Now sample out of an exponential distribution with $\tau$ being twice as large as the optimal $\tau$. Do it again for $\tau$ half as large. Make CDFs of these samples and overlay them with your data. You can see that they do not reproduce the data as well. Thus, the $\tau$ you computed from the mean inter-no-hitter times is optimal in that it best reproduces the data.

Note: In this and all subsequent exercises, the random number generator is pre-seeded for you to save you some typing.

Instructions

• Take 10000 samples out of an Exponential distribution with parameter $\tau_{\frac{1}{2}} =$ tau/2.
• Take 10000 samples out of an Exponential distribution with parameter $\tau_{2} =$ 2*tau.
• Generate CDFs from these two sets of samples using your ecdf() function.
• Add these two CDFs as lines to your plot.

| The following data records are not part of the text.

-- ==== Sys2Proof/Machine/LaneMem.lean ====
section
/-!
DEFINITION. Lane memory instructions (R134 to R145): addresses, plain and remote accesses, full/empty words, vector atomics.
-/

namespace Sys2Proof.Machine

/-- Registers that an address mode names (R135). -/
def modeRegs (global : Bool) : AMode → List Nat
  | .contig _ => []
  | .indexed _ va => [va.toNat]
  | .pointer va => if global then [va.toNat, va.toNat + 1] else [va.toNat]

/-- EA_i in 64 bits for global addresses, in 32 bits for scratch (R135). -/
def laneEA (G : Group) (global : Bool) (size : Nat) (mode : AMode) (off : BitVec 32) (i : Nat) : Word :=
  let full : Word := match mode with
    | .contig sb => G.rs sb + off.signExtend 64 + BitVec.ofNat 64 (size * i)
    | .indexed sb va => G.rs sb + off.signExtend 64 + (lane (G.rv va.toNat) i).signExtend 64
    | .pointer va => (if global then lane (G.rv (va.toNat + 1)) i ++ lane (G.rv va.toNat) i else (lane (G.rv va.toNat) i).setWidth 64) + off.signExtend 64
  if global then full else (full.truncate 32).setWidth 64

def laneEAs (G : Group) (global : Bool) (size : Nat) (mode : AMode) (off : BitVec 32) (m : Mask) : List (Nat × Word) :=
  (lanesOf m).map fun i => (i, laneEA G global size mode off i)

/-- Spaces of the plain memory instructions (R137). -/
inductive Space where
  | global | own | cluster
  deriving DecidableEq, Repr

/-- The checks of R138 in each space. -/
def laneChk (s : State) (G : Group) (sp : Space) (eas : List (Nat × Word)) (size : Nat) (need : Need) (kind : Nat) : Chk :=
  match sp with
  | .global => chkGlobal s (s.ctxOf G) G.core eas size need kind
  | .own => chkScratch s (s.ctxOf G) G.core G.blk false none eas size need.w
  | .cluster => chkScratch s (s.ctxOf G) G.core G.blk true none eas size need.w

/-- Pages that some global addresses touch. -/
def eaPages (sp : Space) (eas : List (Nat × Word)) : List Nat :=
  if sp = .global then eas.foldl (fun l (_, a) => insNat l (a.toNat / 4096)) [] else []

/-- The address of a lane's access. -/
def addrOf (eas : List (Nat × Word)) (i : Nat) : Word := ((eas.find? (·.1 == i)).map (·.2)).getD 0

/-- Issues a lane memory operation: counters rise; every later access of the split follows an acquire. -/
def issueLane (s : State) (g n : Nat) (G : Group) (S : Split) (m : MemOp) (ld st : Bool) (deps : List Nat) (c : Carries) (pages : List Nat) : Nat × State :=
  let o : Op := { newOp s g G (.split n) S.ord deps (.mem m) with
    ldc := ld, stc := st, perf := if m.kind = .load then [] else fencePerf s S.ord, rel := if c.rel then unperf s (splitEarlier s S) else [], scope := c.scope, acq := c.acq, relse := c.rel }
  let (k, s) := addOp (fillTlb s (s.ctxOf G) G.core pages) g o
  (k, s.modGrp g fun G =>
    let G := G.rise ld st false false
    if c.acq then { G with splits := mupd G.splits n fun S => { S with ord := S.ord.gain { ops := [k] } } } else G)

/-- The split advances after an issue that changed the state. -/
def advanceLane (s : State) (g n : Nat) : State :=
  match mget s.groups g with
  | some G => afterLane s g n G
  | none => s

/-- Plain loads and stores (R137, R138). -/
def plainStep (s : State) (w : MemL) (sp : Space) (store : Bool) : Out :=
  laneIssue s w.g false (tyRegs w.ty w.d ++ modeRegs (sp = .global) w.mode) [] fun g G n S =>
    let act := active G S w.g
    let size := accSize w.ty
    let eas := laneEAs G (sp = .global) size w.mode w.off act
    onChk s g (.split n) (laneChk s G sp eas size { r := !store, w := store } store.toNat) fun locs =>
      if !G.roomFor (!store) store false false then .next s
      else if act = 0 then .next (advanceLane s g n) else
      let x := G.el w.ty w.d.toNat
      let m : MemOp :=
        { kind := if store then .store else .load, ty := w.ty, dst := if store then .none else .v w.d.toNat,
          acc := locs.map fun (i, l) => { lane := i, loc := l, ea := addrOf eas i, x := if store then BitVec.ofNat 64 (x i) else 0 },
          todo := if store then act else 0, lo := if store then 0 else act, hi := if store || !w.ty.wide then 0 else act }
      let deps := accDeps s S.ord (locs.map (·.2)) size
      .next (advanceLane (issueLane s g n G S m (!store) store deps {} (eaPages sp eas)).2 g n)

def execVld (w : MemL) (s : State) : Out := plainStep s w .global false
def execVst (w : MemL) (s : State) : Out := plainStep s w .global true
def execVlds (w : MemL) (s : State) : Out := plainStep s w .own false
def execVsts (w : MemL) (s : State) : Out := plainStep s w .own true
def execVldx (w : MemL) (s : State) : Out := plainStep s w .cluster false
def execVstx (w : MemL) (s : State) : Out := plainStep s w .cluster true

/-- `vprf` (R145): no effect that a program can see; its pages may be cached. -/
def execVprf (w : MemL) (s : State) : Out :=
  laneIssue s w.g false (modeRegs true w.mode) [] fun g G n S =>
    let eas := laneEAs G true (accSize w.ty) w.mode w.off (active G S w.g)
    .next (advanceLane (fillTlb s (s.ctxOf G) G.core (eaPages .global (eas.filter fun e => decide (e.2.toNat < 2 ^ 48)))) g n)

/-- Full/empty instructions (R140, R141). The split stays until every active lane has finished; FULL_EMPTY_WAIT_DONE finishes one lane. -/
def feStep (s : State) (w : MemL) (kind : MKind) : Out :=
  laneIssue s w.g false (tyRegs w.ty w.d ++ modeRegs false w.mode) [] fun g G n S =>
    match S.fe with
    | some k =>
      if ((opMem s k).map (·.more)).getD false then .next s
      else .next (advanceLane (s.modGrp g fun G => G.clearDone n) g n)
    | none =>
      let put := kind == .fePut
      let act := active G S w.g &&& ~~~G.lanedone
      let eas := laneEAs G false 4 w.mode w.off act
      onChk s g (.split n) (laneChk s G .own eas 4 { r := !put, w := put } 0) fun locs =>
        if !G.roomFor (!put) put false false then .next s
        else if act = 0 then .next (advanceLane (s.modGrp g fun G => G.clearDone n) g n) else
        let s := barAudit s G
        let x := G.el w.ty w.d.toNat
        let m : MemOp :=
          { kind := kind, ty := w.ty, dst := if put then .none else .v w.d.toNat,
            acc := locs.map fun (i, l) => { lane := i, loc := l, ea := addrOf eas i, x := BitVec.ofNat 64 (x i) }, todo := act, lo := 0, hi := 0, more := true }
        let (k, s) := issueLane s g n G S m (!put) put (accDeps s S.ord (locs.map (·.2)) 4)
          { scope := .block, acq := !put, rel := put } []
        .next (s.modGrp g fun G => { G with splits := mupd G.splits n fun S => { S with fe := some k } })

def execVldsf (w : MemL) (s : State) : Out := feStep s w .feTake
def execVstsf (w : MemL) (s : State) : Out := feStep s w .fePut
def execVldsp (w : MemL) (s : State) : Out := feStep s w .feKeep

/-! ### Vector atomics (R142 to R144) -/

/-- A page's trap names the lowest of its failing lanes' addresses (R144). -/
def lowestAddr (eas : List (Nat × Word)) : Chk → Chk
  | .trap c m a => .trap c m (least m a)
  | .hold ps => .hold (ps.map fun h => { h with addr := least h.lanes h.addr })
  | c => c
where
  least (m : Mask) (a : Word) : Word := eas.foldl (fun b e => if m.getLsbD e.1 && decide (e.2.toNat < b.toNat) then e.2 else b) a

/-- The pages of some addresses, by first byte and size, in ascending order (R144). -/
def atomPages (s : State) (G : Group) (eas : List (Nat × Word)) : List (Nat × Nat) :=
  let m : SMap Nat := eas.foldl (fun m (_, a) =>
    if m.any fun p => decide (p.1 ≤ a.toNat) && decide (a.toNat < p.1 + p.2) then m
    else let (lo, n) := pageAt s (s.ctxOf G) G.core a.toNat; mput m lo n) []
  m

/-- Takes the lanes page by page in ascending order: the places of the pages that pass, and the first failure (R144). -/
def chkPages (s : State) (G : Group) (size : Nat) (eas : List (Nat × Word)) : List (Nat × Nat) → List (Nat × Nat) → List (Nat × Nat) × Option Chk
  | [], ok => (ok, none)
  | (lo, n) :: ps, ok =>
    let here := eas.filter fun e => decide (lo ≤ e.2.toNat) && decide (e.2.toNat < lo + n) && !(ok.map (·.1)).contains e.1
    match chkTranslate s (s.ctxOf G) G.core here { r := true, w := true } 2 with
    | .ok locs =>
      match chkLocks s (s.ctxOf G) G.core here locs size true with
      | .ok locs => chkPages s G size eas ps (ok ++ locs)
      | c => (ok, some (lowestAddr here c))
    | c => (ok, some (lowestAddr here c))

/-- `vatom`, `vatoms` and `vcas`. -/
def vatomStep (s : State) (w : AtomL) (kind : MKind) (ret : Bool) : Out :=
  laneIssue s w.g false ((if ret then tyRegs w.ty w.d else []) ++ modeRegs true w.mode ++ opndRegs w.ty w.c) [] fun g G n S =>
    let act := active G S w.g &&& ~~~G.lanedone
    let size := accSize w.ty
    let eas := laneEAs G true size w.mode 0 act
    match chkAddr eas size with
    | some c => onChk s g (.split n) c fun _ => .next s
    | none =>
      if !G.roomFor ret true false false then .next s
      else if ordRel w.order && scopeWide w.scope && !(unacked s (splitEarlier s S)).isEmpty then .next s
      else
        let (locs, bad) := chkPages s G size eas (atomPages s G eas) []
        let x := G.opnd w.ty w.c
        let y := G.el w.ty w.d.toNat
        let done : Mask := maskOf fun i => (locs.map (·.1)).contains i
        let s : State := if locs.isEmpty then s else barAudit s G
        let s : State := if locs.isEmpty then s else
          let m : MemOp :=
            { kind := kind, ty := w.ty, dst := if ret then .v w.d.toNat else .none,
              acc := locs.map fun (i, l) => { lane := i, loc := l, ea := addrOf eas i, x := BitVec.ofNat 64 (x i), y := BitVec.ofNat 64 (y i) },
              todo := done, lo := if ret then done else 0, hi := if ret && w.ty.wide then done else 0 }
          (issueLane s g n G S m ret true (accDeps s S.ord (locs.map (·.2)) size)
            { scope := w.scope, acq := ordAcq w.order, rel := ordRel w.order } (eaPages .global eas)).2
        match bad with
        | none => .next (advanceLane (s.modGrp g fun G => G.clearDone n) g n)
        | some c => onChk (s.modGrp g fun G => { G with lanedone := G.lanedone ||| done, splits := mupd G.splits n fun S => { S with redo := true } }) g (.split n) c fun _ => .next s

def execVatom (w : AtomL) (s : State) : Out := vatomStep s w (.atom w.kind) true
def execVatoms (w : AtomL) (s : State) : Out := vatomStep s w (.atom w.kind) false
def execVcas (w : AtomL) (s : State) : Out := vatomStep s w .cas true

end Sys2Proof.Machine
end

This has been done for you, so hit 'Submit Answer' to view the plot!
In :
# Plot the theoretical CDFs
plt.plot(x_theor, y_theor, label='Theoretical ECDF')
plt.plot(x, y, marker='.', linestyle='none', label='Real ECDF')
plt.margins(0.02)
plt.xlabel('Games between no-hitters')
plt.ylabel('CDF')

# Compute mean no-hitter time: tau
tau = np.mean(nohitter_times)

# Take samples with half tau: samples_half
samples_half = np.random.exponential(tau/2, 10000)

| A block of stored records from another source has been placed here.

-- ==== Sys2Proof/Machine/Tile.lean ====
section
/-!
DEFINITION. The tile engine (R158 to R176): issue checks, matrix products, draining, distances and ranked lists. A tile operation
reads and writes when it retires; bytes written since its issue are read old or new, element by element (R163).
-/

namespace Sys2Proof.Machine

/-! ### Issue checks (R162) -/

/-- An operand of a tile instruction: `n` bytes from `addr`, and the lanes that a failure names. With `n = 0` only the alignment counts;
`bad` marks one that is misaligned whatever its address. -/
structure Area where
  space : Space
  addr : Nat
  n : Nat
  align : Nat := 1
  write : Bool := false
  bad : Bool := false
  lanes : Mask

/-- A trap that names the lanes of some failures and their lowest address. -/
def areaTrap (cause : BitVec 8) (bad : List (Nat × Mask)) : Chk :=
  .trap cause (bad.foldl (fun m b => m ||| b.2) 0)
    (BitVec.ofNat 64 (match bad.map (·.1) with
      | [] => 0
      | a :: l => l.foldl min a))

/-- The first of `n` addresses from `a` for which `bad` holds. -/
def firstAt (a n : Nat) (bad : Nat → Bool) : Option Nat := ((List.range n).map (a + ·)).find? bad

/-- Bytes `[a, a + n)` of a space may be named by the group, translation left out. Those of a cluster may lie in areas of several blocks (R138). -/
def areaIn (s : State) (G : Group) (sp : Space) (a n : Nat) : Bool :=
  let inOne (a n : Nat) : Bool := decide (a < 2 ^ 23) && inClusterArea s (s.ctxOf G) none (mateOf G.core (a / 2 ^ 21 % 4)) (a % 2 ^ 21) n
  match sp with
  | .global => decide (a + n ≤ 2 ^ 48)
  | .own => inArea s G.blk a n
  | .cluster => inOne a n || (List.range n).all fun i => inOne (a + i) 1

/-- The place of a scratch address. -/
def areaLoc (G : Group) (sp : Space) (a : Nat) : Nat :=
  match sp with
  | .cluster => scrLoc (mateOf G.core (a / 2 ^ 21 % 4)) (a % 2 ^ 21)
  | _ => scrLoc G.core a

/-- First address of each page of a global area, with its page. -/
def areaPages (x : Area) : List (Nat × Nat) := (pagesOf x.addr x.n).map fun p => (max x.addr (4096 * p), p)

/-- Checks 5 and 6 of R162. A pass gives the physical page of each global page. `add`: an add-on-store, only to this device's memory (R169). -/
def chkAreas (s : State) (G : Group) (add : Bool) (xs : List Area) : Chk :=
  let ctx := s.ctxOf G
  match xs.filter fun x => x.bad || x.addr % x.align != 0 with
  | b :: bs => areaTrap 0x04 ((b :: bs).map fun x => (x.addr, x.lanes))
  | [] =>
    match xs.filter fun x => x.n != 0 && !areaIn s G x.space x.addr x.n with
    | b :: bs => areaTrap 0x06 ((b :: bs).map fun x => ((firstAt x.addr x.n fun a => !areaIn s G x.space a 1).getD x.addr, x.lanes))
    | [] =>
      let gs := (xs.filter fun x => x.space = .global).flatMap fun x => (areaPages x).map fun p => (x, p)
      let tr := gs.map fun (x, a, p) =>
        (x, a, p, match translate s ctx G.core none a { r := add, w := x.write } with
          | .ok pa => if add && paClass pa != 0 then TrRes.prot else .ok pa
          | r => r)
      if tr.any fun (_, _, _, r) => r == .fatal then .fatal else
      match tr.filter fun (_, _, _, r) => r == .prot with
      | b :: bs => areaTrap 0x06 ((b :: bs).map fun (x, a, _, _) => (a, x.lanes))
      | [] =>
        match tr.filterMap fun (x, a, p, r) => (match r with
            | .absent lv => some (x, a, p, lv)
            | _ => none) with
        | b :: bs => .hold ((b :: bs).foldl (fun hs (x, a, p, lv) =>
            if hs.any (·.page == p) then hs.map fun h => if h.page == p then { h with lanes := h.lanes ||| x.lanes, addr := if a < h.addr.toNat then BitVec.ofNat 64 a else h.addr } else h
            else hs ++ [{ page := p, lanes := x.lanes, addr := BitVec.ofNat 64 a, kind := if add then 2 else 1, level := lv }]) [])
        | [] =>
          let pages := tr.filterMap fun (_, a, p, r) => match r with
            | .ok pa => some (p, pa - a % 4096)
            | _ => none
          let loc (x : Area) (a : Nat) : Nat :=
            if x.space = .global then (((pages.find? (·.1 == a / 4096)).map (·.2)).getD 0) + a % 4096 else areaLoc G x.space a
          let hit (x : Area) (a : Nat) : Bool := lockHit s ctx G.core (loc x a) 1 x.write
          -- the table is empty on most cores; only then are the bytes looked at one by one
          if s.ops.any (fun (_, o) => match o.body with
              | .copy _ => true
              | _ => false) then
            match xs.filterMap fun x => (firstAt x.addr x.n (hit x)).map fun a => (a, x.lanes) with
            | b :: bs => areaTrap 0x07 (b :: bs)
            | [] => .ok pages
          else .ok pages

/-! ### Issue -/

/-- The key of a tile: per block, core of the block, and number (R158). -/
def tileKey (s : State) (G : Group) (t : Nat) : Nat := (G.blk * 4 + if (s.blk? G).any (·.wide) then G.core % 4 else 0) * 64 + t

# Take samples with double tau: samples_double
samples_double = np.random.exponential(tau*2, 10000)

# Generate CDFs from these samples
x_half, y_half = ecdf(samples_half)
x_double, y_double = ecdf(samples_double)

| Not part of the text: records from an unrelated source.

/-- A group's section has passed its 65536 clocks (R303). The wait of `actabn` ends first (R322). -/
def sectionLong (s : State) (G : Group) : Bool :=
  G.st = .running && G.wait != .abandoned && G.sect.any fun x => decide ((s.die (dieOf G.core)).clk - x.1 + x.2 > Config.sectionClocks)

/-- SECTION_OVERRUN (R303): at the 65537th clock the section closes and the group traps, or is diverted with the trap registers written. -/
def overrunNow (s : State) (g : Nat) : State :=
  match mget s.groups g with
  | some G =>
    if G.divertDue then divertNow (s.grp g { G with sect := none, trap := { cause := 0x0E, ov := G.ov, off := min G.pc (scalarLen s G) }, faultmask := 0 }) g
    else trapBoundary (s.grp g { G with sect := none }) g 0x0E 0
  | none => s

def execSectionOverrun (g : Nat) (s : State) : Out :=
  match mget s.groups g with
  | some G => .next (if sectionLong s G then overrunNow s g else s)
  | none => .next s

/-- Wrap times, deadlines and the ends of sections take effect when they come (R302, R303, R305). -/
def launchesUp (s : State) : State :=
  let s := s.groups.foldl (fun s (g, G) => if sectionLong s G then overrunNow s g else s) s
  s.launches.foldl (fun s (l, L) =>
    if !L.timed then s
    else if due s.now L.deadline then deadlineNow s l
    else if due s.now L.wrap then wrapNow s l else s) s

/-! ### disp, dlqry, wupok, sndon, sndoff -/

/-- The bytes of two 64-bit values, little-endian. -/
def bytes16 (x y : Nat) : List Byte := leBytes 8 x ++ leBytes 8 y

/-- A tile that the farrier audits (R380). -/
def auditChosen (L : Launch) (t : Nat) : Bool :=
  L.desc.flags.getLsbD 1 && (crc64 (bytes16 L.id.toNat t)).toNat % 2 ^ L.desc.audit == 0

/-- The audit of a tile that a group takes now. -/
def auditOf (s : State) (G : Group) (l t : Nat) : Audit :=
  { launch := l, tile := t, core := G.core, lin := ((s.blk? G).map (·.lin)).getD 0, idx := G.idx, off := ((s.blk? G).map (·.scrOff)).getD 0 }

/-- Hands a tile to a group (R296). A tile that the group took in its trap entry while this `disp` waited is done (R298). -/
def handTile (s : State) (g : Nat) (G : Group) (l : Nat) (L : Launch) (t : Nat) (next : Nat) (returns : List Nat) : State :=
  let s := tileDone s g false
  let s := s.modLaunch l fun L => { L with next := next, returns := returns, handed := L.handed + 1 }
  let (k, s) := s.fresh
  let a := auditChosen L t
  let s : State := if a then { s with audits := mput s.audits k (auditOf s G l t) } else s
  s.modGrp g fun G => { G with wait := .dispAnswer (BitVec.ofNat 64 t), tile := some (t, if a then some k else none) }

/-- DISPENSER_REQUEST (R296, R297, R299): one request is served. -/
def execDispenserRequest (g : Nat) (s : State) : Out :=
  match mget s.groups g with
  | none => .next s
  | some G =>
    match s.blk? G, s.launch? G with
    | some B, some L =>
      if G.wait ≠ .dispSent then .next s
      else if L.dispWrapped then .next (answerDisp s g dispWrap)
      else if L.desc.flags.getLsbD 3 && L.handed == L.desc.wrapafter && decide (L.desc.wrapafter < L.desc.tilespace) then
        let s := s.modLaunch B.launch fun L => { L with wrap := some s.now }
        .next (answerDisp (wrapNow s B.launch) g dispWrap)
      else match L.returns with
        | t :: ts => .next (handTile s g G B.launch L t L.next ts)
        | [] =>
          if L.next < L.desc.tilespace then .next (handTile s g G B.launch L L.next (L.next + 1) [])
          else .next (answerDisp s g dispExhausted)
    | _, _ => .next s

/-- `disp` (R297, R298). A compensation gets -1 (R325); a replayed tile is handed to its replay once (R381). -/
def execDisp (d : SReg) (s : State) : Out :=
  withScalar s fun g G =>
    let done (s : State) (x : Word) : Out := .next (s.modGrp g fun G => ({ G with wait := .none }.ws d x).adv 1)
    match G.wait with
    | .dispAnswer x => done s x
    | .dispSent => .next s
    | _ =>
      if G.comp.isSome then done s dispExhausted else
      match G.audit.bind fun k => (mget s.audits k).map fun A => (k, A) with
      | some (k, A) =>
        if A.served then done s dispExhausted
        else done { s with audits := mput s.audits k { A with served := true } } (BitVec.ofNat 64 A.tile)
      | none => .next ((tileDone s g false).modGrp g fun G => { G with wait := .dispSent })

/-- `dlqry` (R301, R325). -/
def execDlqry (d : SReg) (dl : Bool) (s : State) : Out :=
  withScalar s fun g G =>
    let target : Option Nat :=
      if G.comp.isSome then (s.blk? G).bind (·.budgetEnd)
      else (s.launch? G).bind fun L => if dl then L.deadline else L.wrap
    let x : Word := match target with
      | some t => BitVec.ofInt 64 ((t : Int) - s.now)
      | none => BitVec.ofNat 64 Config.noDeadline
    .next (s.grp g ((G.ws d x).adv 1))

/-- `wupok` (R304): waits for its earlier set, then sets the block's validity bit. -/
def execWupok (s : State) : Out :=
  withScalar s fun g G =>
    if !(unacked s (scalarEarlier s G)).isEmpty then .next s else
    let s := s.grp g (G.adv 1)
    match s.blk? G with
    | some B =>
      if B.comp.isSome || B.audit.isSome then .next s
      else .next (s.modLaunch B.launch fun L => { L with valid := L.valid ||| (1 <<< B.lin) })
    | none => .next s

def execSndon (s : State) : Out :=
  withScalar s fun g G =>
    if G.sect.isSome then .next (trapS s g 0x01)
    else .next (s.grp g ({ G with sect := some ((s.die (dieOf G.core)).clk, 0) }.adv 1))

def execSndoff (s : State) : Out :=
  withScalar s fun g G =>
    if G.sect.isNone then .next (trapS s g 0x01) else .next (s.grp g ({ G with sect := none }.adv 1))

/-! ### Completion and rollback -/

/-- The activity of a launch allows its completion (R318). -/
def actSettled (s : State) (L : Launch) : Bool :=
  match L.act.bind fun a => mget s.acts a with
  | some A => A.st = .ended || A.st = .abandoned || A.st = .stuck
  | none => true

/-- LAUNCH_COMPLETE (R292, R318). A bitmap address that has come to meet a fatal fault ends the context, and the launch with it (R278, R280). -/
def execLaunchComplete (l : Nat) (s : State) : Out :=
  match mget s.launches l with
  | some L =>
    if L.st ≠ .complete && L.st ≠ .rolling && launchOver s l L && actSettled s L then
      .next (if translate s L.ctx girthCore none L.bitmap { r := false, w := true } = .fatal then fatalFault s L.ctx else finishLaunch s l L)
    else .next s
  | none => .next s

/-- The copied pages are put back, each line as a write of the Girth; the restore writes whole lines, so it clears their poison (R309, R361, R382). -/
def restorePages (s : State) (pages : List (Nat × List Host.Cell)) : State :=
  pages.foldl (fun s (p, cells) =>
    let s := (List.range 64).foldl (fun s i => girthReaches s (4096 * p + 64 * i)) s
    { s.forget (4096 * p) 4096 with
             mem := cells.foldl (fun m c => memWrite m c.1 c.2) (s.mem.filter fun c => c.1 / 4096 != p),
             poison := s.poison.filter fun x => x / 64 != p }) s

/-- The wrap time that a launch's deadline gives (R291). -/
def Launch.wrapTime (L : Launch) : Option Nat := L.deadline.map (· - L.desc.wrapbudget)

/-- A launch may be replayed once more: at most twice, and with enough slack to its wrap time if its deadline is finite (R309). -/
def mayReplay (s : State) (L : Launch) : Bool :=
  decide (L.replays < 2) && match L.wrapTime with
    | none => true
    | some w => decide (s.now ≤ w) && decide (1000 * L.desc.estimate ≤ (w - s.now) * L.blockcnt)

/-- A block as before its first start. -/
def unstarted (B : Block) : Block :=
  { B with st := .waiting, phasers := [], progress := none, done := 0, held := [], killed := false, pre := none, save := [], scr := [],
           full := [], tags := [], fixed := [], brec := none, home := none }

/-- LAUNCH_REPLAY (R309): after the drain, pages, validity bits and dispenser are reset, and every block waits to start afresh. The launch has the wrap time of its
deadline again: what a test wrap trigger made of it is gone with the dispenser. -/
def execLaunchReplay (l : Nat) (s : State) : Out :=
  match mget s.launches l with
  | none => .next s
  | some L =>
    if L.st ≠ .rolling || (s.ops.any fun (_, o) => o.launch == some l && !o.replays) then .next s else
    let s := cancelStarts (restorePages s L.pages) l
    let mine (b : Nat) : Bool := ((mget s.blocks b).map fun B => B.launch == l && B.comp.isNone && B.audit.isNone).getD false
    let reset (L : Launch) : Launch := { L with pages := [], valid := 0, next := 0, handed := 0, returns := [], done := 0 }
    if mayReplay s L then
      let s : State := { s with groups := s.groups.filter fun (_, G) => !mine G.blk }
      let s : State := { s with blocks := s.blocks.map fun (b, B) => (b, if mine b then unstarted B else B) }
      .next (s.modLaunch l fun L =>
        { reset L with st := .admitted, replays := L.replays + 1, wrap := L.wrapTime, wrapped := none, dispWrapped := false, phasers := [], killed := false, endedLate := false })
    else .next (s.modLaunch l fun L => { reset L with st := .running, stopStart := true, faulted := true })

/-- The slack class of a launch (R92). A launch without a deadline whose test wrap trigger has fired has negative slack: class 0 (row 0 and row 3 both name
it; DESIGN CHOICE, log 69). -/
def slackClass (now : Nat) (L : Launch) : Nat :=
  match L.wrap with
  | none => 3
  | some w =>
    let above (k : Nat) : Bool := decide (1000 * k * L.desc.estimate ≤ (w - now) * L.blockcnt)
    if decide (w ≤ now) || !above 1 then 0 else if !above 4 then 1 else if !above 16 then 2 else 3

/-- SLACK_CLASS_RECOMPUTE. -/
def execSlackClassRecompute (s : State) : Out :=
  .next { s with launches := s.launches.map fun (k, L) => (k, { L with slack := slackClass s.now L }) }

end Sys2Proof.Machine
end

# Plot these CDFs as lines
_ = plt.plot(x_half, y_half, label='Half tau')
_ = plt.plot(x_double, y_double, label='Double tau')

plt.legend(bbox_to_anchor=(1.05, 1), loc='upper left')

# Show the plot
plt.show() Notice how the value of tau given by the mean matches the data best. In this way, tau is an optimal parameter.

## Linear regression by least squares¶

• Sometimes, two variables are related
• You may recall from the prequel course that we computed the Pearson correlation coefficient between Obama's vote share in each county in swing states and the total vote count of the respective counties.
• The Pearson correlation coefficient is important to compute, be we might like to get a fuller understanding of how the data are related to each other.
• Specifically, we might suspect some underlying function give the data its shape.
• Often times, a linear function is appropriate to describe the data, and this is what we focus on in the course.
• The parameters of the function are slope and intercept.
• The slope sets how steep the line is, and the intercept sets where the line crosses the y-axis.
• How do we figure out which slope and intercept best describe the data?
• We want to choose the slope and intercept such that the data points collectively lie as close as possible to the line.
• This is easiest to think about by first considering one data point.
• The vertical distance between the data point and the line is called the residual
• In this case, the residual has a negative value because the data point lies below the line.
• Each data point has an associated residual.

### Least squares¶

• The process of finding the parameters for which the sum of the squares of the residual is minimal, is called lease squares
• We define the line that is closest to the data to be the line for which the sum of the squares of all the residuals is minimal.
• There are many algorithms to do this in practice.

### Lease squares with np.polyfit()¶

• We will use the np.polyfit(), which performs least squares analysis with polynomial functions.
• We can use it because a linear function is a first degree polynomial.
• The first two arguments to this function are the x and y data.
• The thirst argument is the degree of the polynomial you wish to fit; for linear functions, use 1.
• The function returns the slope and intercept of the best fit line.
• The slope tells us we get about 4 more percent votes for Obama for every 100,000 additional voters in a county.
slope, intercept = np.polyfit(swing.total_votes, swing.dem_share, 1)
print(slope)
>>> 4.0370717009465555e-05
print(intercept)
>>> 40.113911968641744

In :
g = sns.regplot(x='total_votes', y='dem_share', data=swing, color='purple')
plt.xlim(0, 900000)
plt.ylabel('Percent of Vote for Obama')
plt.title('2008 US Swing State Election Results')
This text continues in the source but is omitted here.